Activity :: Repeat exactly the lines below that lie between the line with "awaits the lock. -/" and the line with "s with media", counting both of those lines as part of the answer.

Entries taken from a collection
BEGIN
-- ==== Sys2Proof/Machine/State.lean ====
section
/-!
DEFINITION. The state of the module as plain data: every piece of INVENTORY.md's State heading, in one record per block, and the
state after reset.
-/
namespace Sys2Proof.Machine

/-- A finite table keyed by number: keys ascending, no entry equal to the table's default (the operations are in Ops.lean). -/
abbrev AMap (α : Type) := List (Nat × α)

/-- Why a step can stop. -/
inductive Fault where
  /-- Raised by `execOvervoltageStop` above the absolute maximum of R531: the spec calls behaviour beyond it undefined (R532).
  Safe: the machine goes on in no way that the spec does not give. -/
  | damaged
  deriving DecidableEq, Repr

/-- Why a command has no meaning in this model. -/
inductive Refusal where
  /-- No meaning has been written for the command yet; raised by arms of `exec` only. Safe. -/
  | notModelled (mnemonic : String)
  deriving DecidableEq, Repr

/-! ### Cores (R74 to R104) -/

/-- R102. -/
inductive SitePower where
  | issuing | clockGated | powerGated
  deriving DecidableEq, Repr

/-- R87. -/
inductive Token where
  | idle | armed | set
  deriving DecidableEq, Repr

/-- R90. -/
inductive SlotState where
  | empty | filling | full | releasePending
  deriving DecidableEq, Repr

/-- An engine instruction word (R83): engine code, opcode, issue fields, operand bits. -/
structure EWord where
  engine : Nat
  opcode : Nat
  h      : Hdr
  o      : BitVec 88
  deriving DecidableEq, Repr

/-- R119. -/
inductive PlaneState where
  | empty | loading | loaded
  deriving DecidableEq, Repr

/-- A weight plane (R112, R113, R119): the element plane's bytes and the side record's bytes, nonzero bytes listed. -/
structure Plane where
  state  : PlaneState
  fmt    : Nat
  sparse : Bool
  elems  : List Host.Cell
  side   : List Host.Cell
  deriving DecidableEq, Repr

/-- A tile reference (R222): tier 0 a slot, 1 T2, 2 T3; `core` names the core of a slot delivered by multicast. -/
structure TileRef where
  tier : Nat
  idx  : Nat
  deriving DecidableEq, Repr

/-- What one copy moves (R222): a whole tile, or `len` bytes between a slot and a T2 tile. -/
inductive CopyKind where
  | whole | part (soff doff len : Nat) | cast (group k : Nat) | receive (group k : Nat)
  deriving DecidableEq, Repr

inductive CopyState where
  | held | flying | arrived | done
  deriving DecidableEq, Repr

/-- One copy in flight (R229): `waits` lists the member cores that a multicast tile has still to be written on. -/
structure Copy where
  src   : TileRef
  dst   : TileRef
  kind  : CopyKind
  state : CopyState
  waits : List Nat
  data  : List Host.Cell
  desc  : BitVec 512
  deriving DecidableEq, Repr

/-- R98. -/
inductive CtxState where
  | free | ready | waiting | done
  deriving DecidableEq, Repr

/-- One gather lookup (R183): its bag, row index, weight bits and home address; once launched its context number and the address of the
copy it reads (R191); once its row has arrived the row's bytes. -/
structure GCtx where
  bag    : Nat
  row    : Nat
  weight : Nat
  addr   : Nat
  num    : Nat
  copy   : Nat
  data   : List Byte
  state  : CtxState
  deriving DecidableEq, Repr

/-- One scan context (R266): its probe entry, the phase of its reads (0 tombstones and envelope, 1 header line, 2 columns, 3 none), once
launched its context number, what its reads have brought (tombstone block, lines of the segment, their number), records tested, and the
bound of its set once it is computed (R267). -/
structure QCtx where
  segment : Nat
  tomb    : Nat
  header  : Nat
  phase   : Nat
  num     : Nat
  tombs   : List Byte
  cells   : List Host.Cell
  lines   : Nat
  tested  : Nat
  bound   : Option (Option Int)
  state   : CtxState
  deriving DecidableEq, Repr
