-- ==== Sys2Proof/Machine/HotRows.lean ====
section
/-!
DEFINITION. Table versions and the hot-row directory (R174 to R179, R190 to R196): homes of rows, entries with their replicas and row
locks, promotion, demotion and the grace of cleared space, and the locks that updates ask for (R198).
-/
namespace Sys2Proof.Machine

/-! ### Versions (R174 to R179) -/

def currentSerial (s : State) : Option Nat := s.images.current.map (·.serial)

/-- The current version of a table of the current image. -/
def curVersion (s : State) (t : Nat) : Option TableVer :=
  s.tabs.versions.find? (fun v => v.table == t && v.current && some v.image == currentSerial s)

def versionAt (s : State) (table version : Nat) : Option TableVer :=
  s.tabs.versions.find? (fun v => v.table == table && v.version == version)

def rowHome (v : TableVer) (n : Nat) : Nat := rowAddr v.base v.stride n

/-- T2 bytes of a table: whole tiles (R177). -/
def tableBytes (rows width code : Nat) : Nat :=
  let st := rowStride width code
  tileBytes * (if st ≤ tileBytes then ceilDiv rows (tileBytes / st) else rows * tilesPerRow st)

/-- The version number that comes next: 1 more than the last that the table has had (R179). -/
def nextVersion (s : State) (t : Nat) : Nat := AMap.get 0 s.tabs.numbers t + 1

/-- The table has had a version of this number. -/
def countVersion (s : State) (t n : Nat) : State :=
  { s with tabs := { s.tabs with numbers := AMap.put 0 s.tabs.numbers t (max n (AMap.get 0 s.tabs.numbers t)) } }

/-! ### The directory (R190, R191, R195) -/

def hotAt (s : State) (home : Nat) : Option HotRow := AMap.get none s.tabs.hot home
def putHot (s : State) (home : Nat) (e : Option HotRow) : State :=
  { s with tabs := { s.tabs with hot := AMap.put none s.tabs.hot home e } }

def rowSpace (stride : Nat) : Nat := roundUp stride 64
def areaSize : Nat := 2 ^ 27

def hotList (s : State) : List (Nat × HotRow) := s.tabs.hot.filterMap (fun p => p.2.map (fun e => (p.1, e)))

/-- The lowest free offset of the replica areas for a row. -/
def freeOffset (s : State) (n : Nat) : Option Nat :=
  let used := (hotList s).map (fun p => (p.2.offset, rowSpace p.2.stride))
  let fits := fun o => decide (o + n ≤ areaSize) && used.all (fun u => decide (o + n ≤ u.1) || decide (u.1 + u.2 ≤ o))
  let cands := (0 :: used.map (fun u => u.1 + u.2)).filter fits
  match cands with | [] => none | x :: r => some (r.foldl min x)

def dirFull (s : State) (stride : Nat) : Bool := decide (65536 ≤ s.tabs.hot.length) || (freeOffset s (rowSpace stride)).isNone

/-- A T2 channel that is retired and not rebuilt: what has no parity is lost on it (R241, R242). -/
def channelGone (s : State) (c : Nat) : Bool :=
  match AMap.get (.live []) s.media.channels c with | .retired => true | .rebuilding => true | _ => false

/-- The replica of a row in a stack lies on channels that can be written and read. -/
def replicaUsable (s : State) (e : HotRow) (k : Nat) : Bool :=
  (slotsOf (replicaBase k + e.offset) (rowSpace e.stride)).all (fun t => !channelGone s (t2Channel t))

def isCopyLock : LockUser → Bool
  | .copy _ => true
  | .update => false

/-- The head of the lock queue takes the lock: a copy becomes COPYING (R195). -/
def grantLock (e : HotRow) : HotRow :=
  match e.lock with
  | .copy k :: _ => { e with repl := e.repl.set k .copying }
  | _ => e

/-- The next stack in ascending order asks for the lock. -/
def nextCopy (s : State) (e : HotRow) : HotRow :=
  if e.leaving || e.lock.any isCopyLock then e
  else match (List.range 12).find? (fun k => e.repl[k]? == some .absent && replicaUsable s e k) with
    | some k => grantLock { e with lock := e.lock ++ [.copy k] }
    | none => e

/-- An update that has asked for its locks writes this row (R198). -/
def updateWaits (s : State) (home : Nat) : Bool :=
  s.tabs.applying.any (fun a => a.asked && (match versionAt s a.table a.version with
    | some v => a.rows.any (fun r => rowHome v r.index == home)
    | none => false))

/-- Promote a row: twelve replicas ABSENT, and the copy into stack 0 takes the lock, ahead of an update that asked before. -/
def promote (s : State) (home stride share : Nat) (pinned : Bool) : State :=
  if (hotAt s home).isSome || dirFull s stride then s
  else match freeOffset s (rowSpace stride) with
    | some o =>
      let e := nextCopy s ⟨stride, o, pinned, s.sched.admits, [], share, 0, List.replicate 12 .absent, [], false, []⟩
      putHot s home (some (if updateWaits s home then { e with lock := e.lock ++ [.update] } else e))
    | none => s

/-- GPOOLs that have begun, by core, unit and instruction. -/
def gathersNow (s : State) : List (Nat × Nat × Nat) :=
  s.chip.cores.flatMap (fun p => match p.2.run with
    | none => []
    | some r => p.2.flights.filterMap (fun f => match f.work with
      | .gather _ _ _ _ _ => if f.started then some (p.1, r.desc.unitId, f.id) else none
      | _ => none))

/-- GPOOLs running on a version. -/
def gatherOn (s : State) (table version : Nat) : Bool :=
  s.chip.cores.any (fun p => p.2.flights.any (fun f => match f.work with
    | .gather _ t v _ _ => f.started && t == table && v == version
    | _ => false))

/-- VALID states are cleared and the grace of R196 begins; a copy under way goes on to its end (R195). -/
def clearValid (s : State) (e : HotRow) : HotRow :=
  { e with
    repl := e.repl.map (fun r => if r = .valid then .cleared else r)
    grace := (e.grace ++ gathersNow s).eraseDups }

/-- Demote a row: it leaves the directory once its copy has ended and the grace is over. -/
def demote (s : State) (home : Nat) : State :=
  match hotAt s home with
  | none => s
  | some e => putHot s home (some { clearValid s e with
      leaving := true, pinned := false, keep := []
      lock := e.lock.filter (fun u => match u with | .copy k => e.repl[k]? == some .copying | .update => true) })

/-- Near caches drop their lines for a range of device addresses (R196). -/
def dropRange (s : State) (a n : Nat) : State :=
  { s with chip := { s.chip with cores := s.chip.cores.map (fun p =>
      (p.1, { p.2 with near := p.2.near.filter (fun l => decide (64 * l.1 + 64 ≤ a) || decide (a + n ≤ 64 * l.1)) })) } }

def dropReplicas (s : State) (e : HotRow) : State :=
  (List.range 12).foldl (fun s k => dropRange s (replicaBase k + e.offset) (rowSpace e.stride)) s

/-- The grace of R196 is over: every GPOOL that began before the clearing has completed, and nobody holds or awaits the lock. -/
def graceOver (s : State) (e : HotRow) : Bool := e.lock.isEmpty && e.grace.all (fun g => !(gathersNow s).contains g)

/-- Entries of demoted rows whose grace is over go, and their space is free. -/
def purgeCleared (s : State) : State :=
  (hotList s).foldl (fun s p => if p.2.leaving && graceOver s p.2 then putHot (dropReplicas s p.2) p.1 none else s) s

/-- Tiles of a freed claim become EMPTY (R202, R214, R220). -/
def freeRange (s : State) (a n : Nat) : State :=
  let s := dropRange s a n
  { s with media := { s.media with tiles := s.media.tiles.filter (fun p => decide (tileBytes * p.1 + tileBytes ≤ a) || decide (a + n ≤ tileBytes * p.1)) } }

/-- A lost replica becomes ABSENT, and lookups read the home copy (R241). -/
def loseReplica (s : State) (home k : Nat) : State :=
  match hotAt s home with
  | none => s
  | some e =>
    let e1 := if e.repl[k]? == some .valid || e.repl[k]? == some .copying then { e with repl := e.repl.set k .absent } else e
    putHot s home (some (nextCopy s (grantLock { e1 with lock := e1.lock.filter (· != .copy k) })))

/-- The replicas on a channel that is retired (R241, R242). -/
def loseChannel (s : State) (c : Nat) : State :=
  (hotList s).foldl (fun s p => if replicaUsable s p.2 (c / 32) then s else loseReplica s p.1 (c / 32)) s

/-! ### Pins (R192, R193) -/

/-- Rows of a version that are pinned: all of a feature table with at most 256 rows, and the pins below the row count. -/
def pinnedRows (s : State) (v : TableVer) : List Nat :=
  if v.table != 0 && decide (v.rows ≤ 256) then List.range v.rows
  else (s.tabs.pins.filter (fun p => p.1 == v.table && decide (p.2 < v.rows))).map (·.2)

/-- Home addresses and strides of the pinned rows of all current versions. -/
def pinnedHomes (s : State) : List (Nat × Nat) :=
  (s.tabs.versions.filter (·.current)).flatMap (fun v => (pinnedRows s v).map (fun n => (rowHome v n, v.stride)))

/-- A row whose replicas must stay: pinned, or unpinned since with requests in progress that were admitted while it was pinned (R193). -/
def kept (e : HotRow) : Bool := e.pinned || !e.keep.isEmpty

/-- Retrievals and generations in progress that were admitted at or after a place in the order of admission. -/
def admittedSince (s : State) (n : Nat) : List ReqId :=
  (s.reqs.filter (fun q => decide (n ≤ q.entered) && (match q.job with | .serve _ => true | _ => false))).map (·.id)

/-- An entry with its pin set or taken. -/
def repin (s : State) (e : HotRow) (pin : Bool) : HotRow :=
  if pin && !e.pinned then { e with pinned := true, since := s.sched.admits, keep := [] }
  else if !pin && e.pinned then { e with pinned := false, keep := admittedSince s e.since }
  else { e with keep := e.keep.filter (fun r => s.reqs.any (fun q => q.id == r)) }

/-- The entry with the lowest share that a candidate may replace, the lower address on a tie. -/
def coldest (s : State) : Option (Nat × HotRow) :=
  match (hotList s).filter (fun p => !kept p.2 && !p.2.leaving) with
  | [] => none
  | x :: r => some (r.foldl (fun a b => if b.2.share < a.2.share then b else a) x)

/-- Candidates that wait for space freed by a colder row's demotion are promoted as it becomes free (R192 item 4). -/
def promoteWaiting (s : State) : State :=
  s.tabs.waits.foldl (fun s w =>
    if dirFull s w.2.1 then s
    else promote { s with tabs := { s.tabs with waits := s.tabs.waits.filter (· != w) } } w.1 w.2.1 w.2.2 false) s

/-- Space whose grace is over is reused. -/
def reclaim (s : State) : State := promoteWaiting (purgeCleared s)

/-- Room for a row: the coldest row that may go is demoted when the directory or the area is full. -/
def makeRoom (s : State) (stride : Nat) : State :=
  if dirFull s stride then (match coldest s with | some c => purgeCleared (demote s c.1) | none => s) else s

/-- Pinned rows are promoted, and entries take the mark or lose it (R192, R193). -/
def ensurePins (s : State) : State :=
  let homes := pinnedHomes s
  let s := (hotList s).foldl (fun s p =>
    if p.2.leaving then s else putHot s p.1 (some (repin s p.2 (homes.any (fun h => h.1 == p.1))))) s
  homes.foldl (fun s h => if (hotAt s h.1).isSome then s else promote (makeRoom s h.2) h.1 h.2 0 true) s

/-- R192: a pinned row counts for admission once its twelve replicas are VALID. -/
def pinCounts (s : State) (home : Nat) : Bool :=
  match hotAt s home with | some e => e.pinned && !e.leaving && e.repl.all (· == .valid) | none => false

/-- Every row of a version is pinned and counts for admission. -/
def tablePinned (s : State) (v : TableVer) : Bool := (List.range v.rows).all (fun n => pinCounts s (rowHome v n))

/-! ### Locks of updates (R195, R198) -/

/-- An update asks for the locks of its rows. -/
def lockRows (s : State) (v : TableVer) (rows : List RowRecord) : State :=
  rows.foldl (fun s r => match hotAt s (rowHome v r.index) with
    | some e => if e.lock.contains .update then s else putHot s (rowHome v r.index) (some { e with lock := e.lock ++ [.update] })
    | none => s) s

/-- The update releases the lock of a row. -/
def unlockRow (s : State) (v : TableVer) (r : RowRecord) : State :=
  match hotAt s (rowHome v r.index) with
  | some e => putHot s (rowHome v r.index) (some (nextCopy s (grantLock { e with lock := e.lock.filter (fun u => u != .update) })))
  | none => s

/-- R198: once the GPOOLs that started before the boundary have run to completion, the updates ask for their row locks. -/
def askLocks (s : State) : State :=
  s.tabs.applying.foldl (fun s a =>
    if a.asked || gatherOn s a.table a.version then s
    else
      let s := { s with tabs := { s.tabs with applying := s.tabs.applying.map (fun b => if b.req == a.req then { b with asked := true } else b) } }
      match versionAt s a.table a.version with | some v => lockRows s v a.rows | none => s) s

end Sys2Proof.Machine
end

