/-- A search stage has ended (R273, R274), with the entries that R276 gives it; a QUERY writes its block as one final segment and completes
(R275, R410). A stage of a search that has ended, or that has no embedding yet, is none. -/
def onSearched (s : State) (q : Req) (v : Serve) (peers : List Entry) (skipped scored filtered tombstoned : Nat) : State :=
  match heldIndex s v.handle, imageOf s v.image, v.question with
  | some i, some img, some toks =>
    if v.searched || v.kind = 1 then s
    else
      let query := queryVector i.body (embedVector img.info toks)
      let (l, ranked) := stageEntries i (pinnedRecs i v) query v.filter (q.tenant.getD 0) v.k v.pr v.p v.pMax (v.stage + 1) peers
      let o : SearchOut := ⟨l, ranked, skipped, scored, filtered, tombstoned⟩
      let v := { v with stage := v.stage + 1, found := some (addStage v.found o v.k) }
      let out := (v.found).getD o
      if !searchEnds v out then setJob s q (.serve v)
      else if v.kind != 0 then setJob s q (.serve { v with searched := true })
      else
        let v := { v with searched := true }
        let (s1, v1) := putSegment s q v true (resultBlock v i.fp i.body.sigma out)
        endServe s1 q v1 (naturalStatus v1) 0 0
  | none, _, some _ => endServe s q v stFault 0 0
  | _, _, _ => s

/-- R34, R50, R283: a candidate's score. The pair's passage tokens are those of its text; a passage that does not open ends the request first
(R361, R506). -/
def scoreOf (s : State) (store : List PTile) (m : ImageMeta) (v : Serve) (toks : List Nat) (made : Int) (pid : Nat) : W32 :=
  match findPassage s store pid with
  | some f => rerankScore m (pairTokens v.profile.pairLen toks (tokenize m.vocab f.text))
      (featureVector s m v.tables f made (((v.classes.find? (fun x => x.1 == f.tenant)).map (·.2)).getD 0))
  | none => fp32NaN

def versionMade (i : Index) (v : Serve) : Int := match versionOf i v.version with | some x => x.made | none => 0

/-- The P-tiles of the version that a request has pinned (R282, R291). -/
def pinnedTiles (i : Index) (v : Serve) : List PTile := match versionOf i v.version with | some x => tilesOf i x | none => []

/-- The rerank has ended: every candidate that the search found has its score (R34, R35); one that does not open is a fault (R506). -/
def onReranked (s : State) (q : Req) (v : Serve) : State :=
  match heldIndex s v.handle, imageOf s v.image, v.question, v.found with
  | some i, some img, some toks, some o =>
    if v.kind != 2 || !v.searched || v.reranked then s
    else if !o.entries.all (fun e => (findPassage s (pinnedTiles i v) e.pid).isSome) then endServe s q v stFault dtPoisoned 0
    else
      let scores := o.entries.map (fun e => (e.pid, scoreOf s (pinnedTiles i v) img.info v toks (versionMade i v) e.pid))
      setJob s q (.serve { v with ranked := rerankOrder scores, reranked := true })
  | _, _, _, _ => s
END
Your solution ::
/-- The grace of R196 is over: every GPOOL that began before the clearing has completed, and nobody holds or awaits the lock. -/
def graceOver (s : State) (e : HotRow) : Bool := e.lock.isEmpty && e.grace.all (fun g => !(gathersNow s).contains g)

/-- Entries of demoted rows whose grace is over go, and their space is free. -/
def purgeCleared (s : State) : State :=
  (hotList s).foldl (fun s p => if p.2.leaving && graceOver s p.2 then putHot (dropReplicas s p.2) p.1 none else s) s

/-- Tiles of a freed claim become EMPTY (R202, R214, R220). -/
def freeRange (s : State) (a n : Nat) : State :=
  let s := dropRange s a n
  { s with media := { s.media with tiles := s.media.tiles.filter (fun p => decide (tileBytes * p.1 + tileBytes ≤ a) || decide (a + n ≤ tileBytes * p.1)) } }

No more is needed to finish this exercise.